*Try it*: Please count the lines of the listing below in which "split" occurs, and reply with the number only.

*Data supplied*:
theorem execInterruptEntry_via {p g : Nat} {f : Flt} {x y : State} (hn : execInterruptEntry p g f x = .next y) :
    Via (Instr.interruptEntry p g f).foot x y := by
  refine act_via (n := 0x1b0000000008000000000000000000b0f000000001003d0060) hn ?_
  try dsimp only
  repeat' (first
    | intro _ | (with_reducible apply within_bind) | (with_reducible exact within_pure _) | (with_reducible exact within_st)
    | ((with_reducible refine within_wr _ _ ?_); dsimp only; rfl) | ((with_reducible refine setF_in _ rfl ?_); dsimp only; rfl) | split
    | ((with_reducible refine (coreJump_in ..).mono ?_); rfl) | ((with_reducible refine (coreUnwait_in ..).mono ?_); rfl)
    | ((with_reducible refine (upCore_in ..).mono ?_); rfl)
    | ((with_reducible refine coreFail_in _ rfl ?_ ?_) <;> [(dsimp only; rfl); rfl]) | (with_reducible exact core_in ..))

theorem execTimerFire_via {p g t : Nat} {x y : State} (hn : execTimerFire p g t x = .next y) : Via (Instr.timerFire p g t).foot x y := by
  refine act_via (n := 0xa0000000000000000440) hn ?_
  try dsimp only
  repeat' (first
    | intro _ | (with_reducible apply within_bind) | (with_reducible exact within_pure _) | (with_reducible exact within_st)
    | ((with_reducible refine within_eff _ ?_); dsimp only [Eff.tag]; rfl) | split
    | ((with_reducible refine (refreshCore_in ..).mono ?_); rfl) | ((with_reducible refine (upCore_in ..).mono ?_); rfl)
    | (with_reducible exact core_in ..))

theorem execMboxWrite_via {src : Src} {p g n : Nat} {v : BitVec 32} {x y : State} (hn : execMboxWrite src p g n v x = .next y) :
    Via (Instr.mboxWrite src p g n v).foot x y := by
  refine act_via (n := 0x1b0000000008000000000000000003a0000000000100300000) hn ?_
  try dsimp only
  repeat' (first
    | ((with_reducible refine (putMbox_in ..).mono ?_); rfl) | ((with_reducible refine barReg_in ?_ ?_) <;> [rfl; skip]))

theorem execServiceCoreWatchdog_via {pair : Nat} {x y : State} (hn : execServiceCoreWatchdog pair x = .next y) :
    Via (Instr.serviceCoreWatchdog pair).foot x y := by
  refine act_via (n := 0x101b0000000008c009b400000000000000000000000107ff9a1d) hn ?_
  try dsimp only
  ((with_reducible refine (servicePair_in ..).mono ?_); rfl)

theorem execLockstepMismatch_via {pair : Nat} {x y : State} (hn : execLockstepMismatch pair x = .next y) :
    Via (Instr.lockstepMismatch pair).foot x y := by
  refine act_via (n := 0x101b0000000008c009b400000000000000000000000107ff9a1d) hn ?_
  try dsimp only
  ((with_reducible refine (servicePair_in ..).mono ?_); rfl)

theorem execImpedanceCalibration_via {c : Nat} {x y : State} (hn : execImpedanceCalibration c x = .next y) :
    Via (Instr.impedanceCalibration c).foot x y := by
  refine act_via (n := 0x1400) hn ?_
  try dsimp only
  repeat' (first
    | intro _ | (with_reducible apply within_bind) | (with_reducible exact within_st) | (with_reducible apply within_when)
    | ((with_reducible refine (periodic_in ..).mono ?_); rfl))

theorem execDriftCheck_via {c : Nat} {drifted : Bool} {x y : State} (hn : execDriftCheck c drifted x = .next y) :
    Via (Instr.driftCheck c drifted).foot x y := by
  refine act_via (n := 0x1408) hn ?_
  try dsimp only
  repeat' (first
    | intro _ | (with_reducible apply within_bind) | (with_reducible exact within_pure _) | (with_reducible exact within_st)
    | (with_reducible apply within_when) | ((with_reducible refine within_eff _ ?_); dsimp only [Eff.tag]; rfl) | split
    | ((with_reducible refine (periodic_in ..).mono ?_); rfl))

theorem execRetune_via {c : Nat} {ok : Bool} {x y : State} (hn : execRetune c ok x = .next y) : Via (Instr.retune c ok).foot x y := by
  refine act_via (n := 0x101b0000000008c01030006000080044b0f000000001003f963d) hn ?_
  try dsimp only
  repeat' (first
    | intro _ | (with_reducible apply within_bind) | (with_reducible exact within_pure _) | (with_reducible exact within_st)
    | (with_reducible apply within_when) | ((with_reducible refine within_eff _ ?_); dsimp only [Eff.tag]; rfl)
    | ((with_reducible refine within_wr _ _ ?_); dsimp only; rfl) | ((with_reducible refine setF_in _ rfl ?_); dsimp only; rfl)
    | ((with_reducible refine incWrap_in _ rfl ?_); dsimp only; rfl) | split | ((with_reducible refine (advTo_in ..).mono ?_); rfl)
    | ((with_reducible refine (climbPartition_in ..).mono ?_); rfl) | ((with_reducible refine (mark_in ..).mono ?_); rfl)
    | ((with_reducible refine faultCond_in _ rfl ?_ ?_) <;> [(dsimp only; rfl); rfl]))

*Output for this task*: 4